Silent Circle way: Server keeps hashes of registered users cached. Client hashes all the numbers it has, remembering the hash -> number map for them. Client sends a small number of the most significant bits of its hashes. Server treats this like a mask or wildcard search, returns all matches. Client knows which match, also gets hashes for other users they don't know. Sure, the client can reverse them, but the client could have probed for them anyway. The server maybe/probably doesn't learn enough to preimage what the client sent because of too many collisions. The downside is that the number of bits the client sends needs to be appropriate given the size of the database, though that can be mitigated by sharding by country code/area code/whatever.

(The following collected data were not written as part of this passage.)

-- ==== Sys2Proof/Laws/KeepBoundary.lean ====
section
/-! SUPPORT. What the operations of Machine/Boundary.lean keep. -/

namespace Sys2Proof.Machine

theorem Follow.execHearthTick {z : State} (upset : Option LaneUpset) (s : State) (hz : z.Follows s) :
    Follow z (Sys2Proof.Machine.execHearthTick upset s) := by
  unfold Sys2Proof.Machine.execHearthTick
  repeat' first
    | with_reducible assumption | with_reducible apply State.Follows.hearthStart
    | with_reducible apply State.Follows.oneTick | with_reducible apply Follow.ite | with_reducible apply Follow.next

theorem State.Follows.settleTick {z : State} (s : State) (hz : z.Follows s) : z.Follows
    (Sys2Proof.Machine.State.settleTick s) := by
  unfold Sys2Proof.Machine.State.settleTick
  try dsimp only
  repeat' first
    | with_reducible assumption
    | with_reducible apply State.Follows.arm
    | with_reducible apply State.Follows.modHearth
    | with_reducible apply State.Follows.snapTake
    | with_reducible apply State.Follows.takeRecord
    | split

theorem State.Follows.afterWork {z : State} (s : State) (hz : z.Follows s) : z.Follows
    (Sys2Proof.Machine.State.afterWork s) := by
  unfold Sys2Proof.Machine.State.afterWork
  repeat' first
    | with_reducible assumption
    | with_reducible apply State.Follows.amendRecord
    | with_reducible apply State.Follows.settleTick

theorem State.Follows.writesSecond {z : State} (s : State) (hz : z.Follows s) : z.Follows (State.writesSecond s) := by
  unfold State.writesSecond
  repeat' first
    | with_reducible assumption | with_reducible apply State.Follows.applyWaiting
    | with_reducible apply State.Follows.ringMoved | with_reducible apply State.Follows.showAlarm

theorem State.Follows.upstreamChecks {z : State} (s : State) (hz : z.Follows s) : z.Follows
    (Sys2Proof.Machine.State.upstreamChecks s) := by
  unfold Sys2Proof.Machine.State.upstreamChecks
  repeat' first
    | with_reducible assumption
    | with_reducible apply State.Follows.prefJudge
    | with_reducible apply State.Follows.qlJudge
    | with_reducible apply State.Follows.foldl
    | (intro _ _ _; try dsimp only)

theorem State.Follows.timeSecond {z : State} (s : State) (hz : z.Follows s) : z.Follows
    (Sys2Proof.Machine.State.timeSecond s) := by
  unfold Sys2Proof.Machine.State.timeSecond
  repeat' first
    | with_reducible assumption
    | with_reducible apply State.Follows.bankTakeCommit
    | with_reducible apply State.Follows.bankTakeRelease
    | with_reducible apply State.Follows.ebdSecond
    | with_reducible apply State.Follows.leapApply
    | with_reducible apply State.Follows.leapHost
    | with_reducible apply State.Follows.leapTakePost
    | with_reducible apply State.Follows.oscSecond
    | with_reducible apply State.Follows.refSecond
    | with_reducible apply State.Follows.selSecond
    | with_reducible apply State.Follows.takeGroup
    | with_reducible apply State.Follows.upstreamChecks
    | (intro _ _ _ _; try dsimp only)

theorem State.Follows.blocksSecond {z : State} (onTime : Bool) (s : State) (hz : z.Follows s) :
    z.Follows (State.blocksSecond onTime s) := by
  unfold State.blocksSecond
  repeat' first
    | with_reducible assumption | with_reducible apply State.Follows.coreTryStart
    | with_reducible apply State.Follows.emberSecond | with_reducible apply State.Follows.ethSecond
    | with_reducible apply State.Follows.glvSecond | with_reducible apply State.Follows.gnsSecond
    | with_reducible apply State.Follows.irigSecond | with_reducible apply State.Follows.ltsSecond
    | with_reducible apply State.Follows.memTake | with_reducible apply State.Follows.outSecond
    | with_reducible apply State.Follows.proSecond | with_reducible apply State.Follows.redSecond
    | with_reducible apply State.Follows.rseSecond | with_reducible apply State.Follows.smpSecond
    | with_reducible apply State.Follows.synSecond | with_reducible apply State.Follows.tdcSecond
    | with_reducible apply State.Follows.todTake | with_reducible apply State.Follows.ite

theorem State.Follows.secondWork {z : State} (s : State) (hz : z.Follows s) : z.Follows
    (Sys2Proof.Machine.State.secondWork s) := by
  unfold Sys2Proof.Machine.State.secondWork
  repeat' first
    | with_reducible assumption
    | with_reducible apply State.Follows.afterWork
    | with_reducible apply State.Follows.blocksSecond
    | with_reducible apply State.Follows.modHearth
    | with_reducible apply State.Follows.pmcSecond
    | with_reducible apply State.Follows.switchSecond
    | with_reducible apply State.Follows.timeSecond
    | with_reducible apply State.Follows.voteSecond
    | with_reducible apply State.Follows.writesSecond

theorem Follow.execSecondBoundary {z : State} (s0 : State) (hz : z.Follows s0) : Follow z
    (Sys2Proof.Machine.execSecondBoundary s0) := by
  unfold Sys2Proof.Machine.execSecondBoundary
  repeat' first
    | with_reducible assumption
    | with_reducible apply State.Follows.hearthWake
    | with_reducible apply State.Follows.passTicks
    | with_reducible apply State.Follows.secondWork
    | with_reducible apply Follow.ite
    | with_reducible apply Follow.next

theorem State.Follows.loopConfig {z : State} (s : State) (hz : z.Follows s) : z.Follows (State.loopConfig s) := by
  unfold State.loopConfig
  repeat' first
    | with_reducible assumption | with_reducible apply State.Follows.applyWaiting
    | with_reducible apply State.Follows.modHearth | with_reducible apply State.Follows.modSel
    | with_reducible apply State.Follows.setB | with_reducible apply State.Follows.ite

theorem State.Follows.sourceChecks {z : State} (s : State) (hz : z.Follows s) : z.Follows
    (Sys2Proof.Machine.State.sourceChecks s) := by
  unfold Sys2Proof.Machine.State.sourceChecks
  repeat' first
    | with_reducible assumption
    | with_reducible apply State.Follows.grefFlags
    | with_reducible apply State.Follows.sourceCheck
    | with_reducible apply State.Follows.ite

theorem State.Follows.coastUpdate {z : State} (s : State) (hz : z.Follows s) : z.Follows
    (Sys2Proof.Machine.State.coastUpdate s) := by
  unfold Sys2Proof.Machine.State.coastUpdate
  repeat' first
    | with_reducible assumption
    | with_reducible apply State.Follows.modEbd
    | with_reducible apply State.Follows.ite
    | with_reducible apply State.Follows.mk'
    | rfl
    | exact Nat.le_refl _

theorem State.Follows.instantsStep {z : State} (d : Int) (s : State) (hz : z.Follows s) : z.Follows
    (Sys2Proof.Machine.State.instantsStep d s) := by
  unfold Sys2Proof.Machine.State.instantsStep
  repeat' first
    | with_reducible assumption
    | with_reducible apply State.Follows.mk'
    | rfl
    | exact Nat.le_refl _

theorem State.Follows.stepBy {z : State} (d : Int) (r : Report) (s : State) (hz : z.Follows s) : z.Follows
    (Sys2Proof.Machine.State.stepBy d r s) := by
  unfold Sys2Proof.Machine.State.stepBy
  repeat' first
    | with_reducible assumption
    | with_reducible apply State.Follows.ebStepAnchor
    | with_reducible apply State.Follows.gnsStep
    | with_reducible apply State.Follows.hearthStep
    | with_reducible apply State.Follows.instantsStep
    | with_reducible apply State.Follows.irigStep
    | with_reducible apply State.Follows.mapStep
    | with_reducible apply State.Follows.outStep
    | with_reducible apply State.Follows.pmcStep
    | with_reducible apply State.Follows.redStep
    | with_reducible apply State.Follows.refStep
    | with_reducible apply State.Follows.selStepped
    | with_reducible apply State.Follows.smpStep
    | with_reducible apply State.Follows.tevStep
    | with_reducible apply State.Follows.tieStep
    | with_reducible apply State.Follows.todStep

theorem State.Follows.rateUpdate {z : State} (q : LoopRequest) (s : State) (hz : z.Follows s) :
    z.Follows (State.rateUpdate q s) := by
  unfold State.rateUpdate
  repeat' first
    | with_reducible assumption | with_reducible apply State.Follows.applyRate
    | with_reducible apply State.Follows.modHearth | with_reducible apply State.Follows.refuseSoft
    | with_reducible apply State.Follows.selNotional | with_reducible apply State.Follows.takeComp
    | with_reducible apply State.Follows.takeSoft | with_reducible apply State.Follows.ite

theorem State.Follows.keepPhi {z : State} (s : State) (hz : z.Follows s) : z.Follows (State.keepPhi s) := by
  unfold State.keepPhi
  repeat' first
    | with_reducible assumption | with_reducible apply State.Follows.modHearth

theorem State.Follows.ebUpdate {z : State} (reps : List Report) (stepped : Bool) (s : State) (hz : z.Follows s) :
    z.Follows (State.ebUpdate reps stepped s) := by
  unfold State.ebUpdate
  try dsimp only
  repeat' first
    | with_reducible assumption | with_reducible apply State.Follows.ebCandidate
    | with_reducible apply State.Follows.ebIdentity | with_reducible apply State.Follows.ebModeUpdate | split

theorem State.Follows.loopWork {z : State} (s : State) (hz : z.Follows s) : z.Follows
    (Sys2Proof.Machine.State.loopWork s) := by
  unfold Sys2Proof.Machine.State.loopWork
  repeat' first
    | with_reducible assumption
    | with_reducible apply State.Follows.afterWork
    | with_reducible apply State.Follows.bump
    | with_reducible apply State.Follows.coastUpdate
    | with_reducible apply State.Follows.count
    | with_reducible apply State.Follows.ebAccrue
    | with_reducible apply State.Follows.ebSegment
    | with_reducible apply State.Follows.ebUpdate
    | with_reducible apply State.Follows.keepAbsD
    | with_reducible apply State.Follows.keepPhi
    | with_reducible apply State.Follows.loopConfig
    | with_reducible apply State.Follows.loopRequest
    | with_reducible apply State.Follows.modHearth
    | with_reducible apply State.Follows.rateUpdate
    | with_reducible apply State.Follows.selRecord
    | with_reducible apply State.Follows.selUpdate
    | with_reducible apply State.Follows.showPtp
    | with_reducible apply State.Follows.showQl
    | with_reducible apply State.Follows.slotReports
    | with_reducible apply State.Follows.sourceChecks
    | with_reducible apply State.Follows.stepBy
    | with_reducible apply State.Follows.synTrack
    | with_reducible apply State.Follows.ite
    | split
    | with_reducible apply State.Follows.mk'
    | rfl
    | exact Nat.le_refl _

theorem Follow.execLoopUpdate {z : State} (s0 : State) (hz : z.Follows s0) : Follow z
    (Sys2Proof.Machine.execLoopUpdate s0) := by
  unfold Sys2Proof.Machine.execLoopUpdate
  try dsimp only
  repeat' first
    | with_reducible assumption
    | with_reducible apply State.Follows.hearthWake
    | with_reducible apply State.Follows.loopWork
    | with_reducible apply State.Follows.passTicks
    | with_reducible apply Follow.ite
    | with_reducible apply Follow.next

theorem State.Follows.coming {z : State} (s : State) (hz : z.Follows s) : z.Follows (Sys2Proof.Machine.State.coming s) := by
  unfold Sys2Proof.Machine.State.coming
  try dsimp only
  repeat' first
    | with_reducible assumption
    | with_reducible apply State.Follows.loopWork
    | with_reducible apply State.Follows.passTicks
    | with_reducible apply State.Follows.secondWork
    | with_reducible apply State.Follows.ite

theorem State.Follows.rateRemap {z : State} (old new : Int) (t : Int) (s : State) (hz : z.Follows s) :
    z.Follows (State.rateRemap old new t s) := by
  unfold State.rateRemap
  repeat' first
    | with_reducible assumption | with_reducible apply State.Follows.remap
    | with_reducible apply State.Follows.foldl | (intro _ _ _; try dsimp only)

theorem State.Follows.announce {z : State} (s : State) (hz : z.Follows s) : z.Follows
    (Sys2Proof.Machine.State.announce s) := by
  unfold Sys2Proof.Machine.State.announce
  repeat' first
    | with_reducible assumption
    | with_reducible apply State.Follows.missEvery
    | with_reducible apply State.Follows.modHearth
    | with_reducible apply State.Follows.rateRemap
    | with_reducible apply State.Follows.sendRecord
    | with_reducible apply State.Follows.ite
    | with_reducible apply State.Follows.mk'
    | rfl
    | exact Nat.le_refl _

theorem Follow.execChangeAnnouncement {z : State} (s : State) (hz : z.Follows s) : Follow z
    (Sys2Proof.Machine.execChangeAnnouncement s) := by
  unfold Sys2Proof.Machine.execChangeAnnouncement
  repeat' first
    | with_reducible assumption
    | with_reducible apply State.Follows.announce
    | with_reducible apply State.Follows.passTicks
    | with_reducible apply Follow.ite
    | with_reducible apply Follow.next

end Sys2Proof.Machine
end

I've never heard of a way to do this without giving all your contacts to the app. Hashing is pretty useless if an attacker steals the DB as the parent pointed out because you can pretty easily build a dictionary of all possible 10-digit US phone number hashes (especially since area codes aren't anywhere close to randomly distributed). One slight advantage of hashing is non-malicious but curious employees/engineers at the company could be tempted to look at contact info whereas reversing hashes is much more clearly over the line and not everyone will know how to do it, but that's more a matter of training employees not to do it either way.
It doesn't matter if the attacker steals the database of hashes because the database of registered users is also stored there in plaintext. The attacker/insiders would need to start logging the contact intersection requests, including the authenticated user making them, in order to see a social graph and how that changes over time. Cracking the hashes is only necessary to unmask the phone numbers.

Standard OTT messaging architecture guarantees the service will see message envelopes anyway, so it's not worth the trade off of deploying PIR schemes of the differential or computational variety. Look for stuff by Ian Goldberg. Percy++ is a practical example you can run yourself.

For OTT contact sync the reasonable thing to do is just send the phone numbers. Blinding them by truncated hash is a nice gesture. What's not cool is sending all the other fields of the address book along with it.

We know and can easily verify that Signal is being good. But what can we do about less trustworthy services? The phone would need to apply permissions. Like, allow/deny filters of which fields of contacts or contact categories each app may have access to. An address book firewall, essentially. Considering how important messaging apps are in our lives and the amount of time we spend with them I think such granularity is warranted.

You're missing the point. "Hashing" isn't the interesting word in "truncated hashing". "Truncated" is.
I think it's much less likely to have collisions because the input space is so restricted (just valid phone numbers).
SHA-1 has approximately Random distribution, so it doesn't matter what the input is really in practice.
The point of the person you are responding to essentially comes down to pidgeon hole principle (the best principle), and absolutely applies to a cryptographically random function, and is agnostic to the input distribution: it is a relative measure of information/entropy between two sets.
I agree with what you said, but I don't agree that's what the person implied by their post.
Git defaults to using 7 hex characters for short hashs and doesn't see collisions for 95+% of repos. Even the Linux kernel repo with all its objects only needs 12 characters to ensure uniqueness.
Yes, but if (it seems more like when) a collision happens in a situation like this, aren't we essentially saying someone is connected with someone they don't even know? I feel like detecting the collision takes more computation then just sending the whole hash right? I mean in consideration of the scale that Signal/WhatsApp/etc are with millions of phone numbers
With a couple GPUs you could find out if there is a collision on phone numbers with truncated hashes pretty quickly. If the phone numbers are normalized, except for a few edge cases, the space is twelve digits which can be naively brute forced. A trillion SHA-1 hashes isn't that hard to do these days.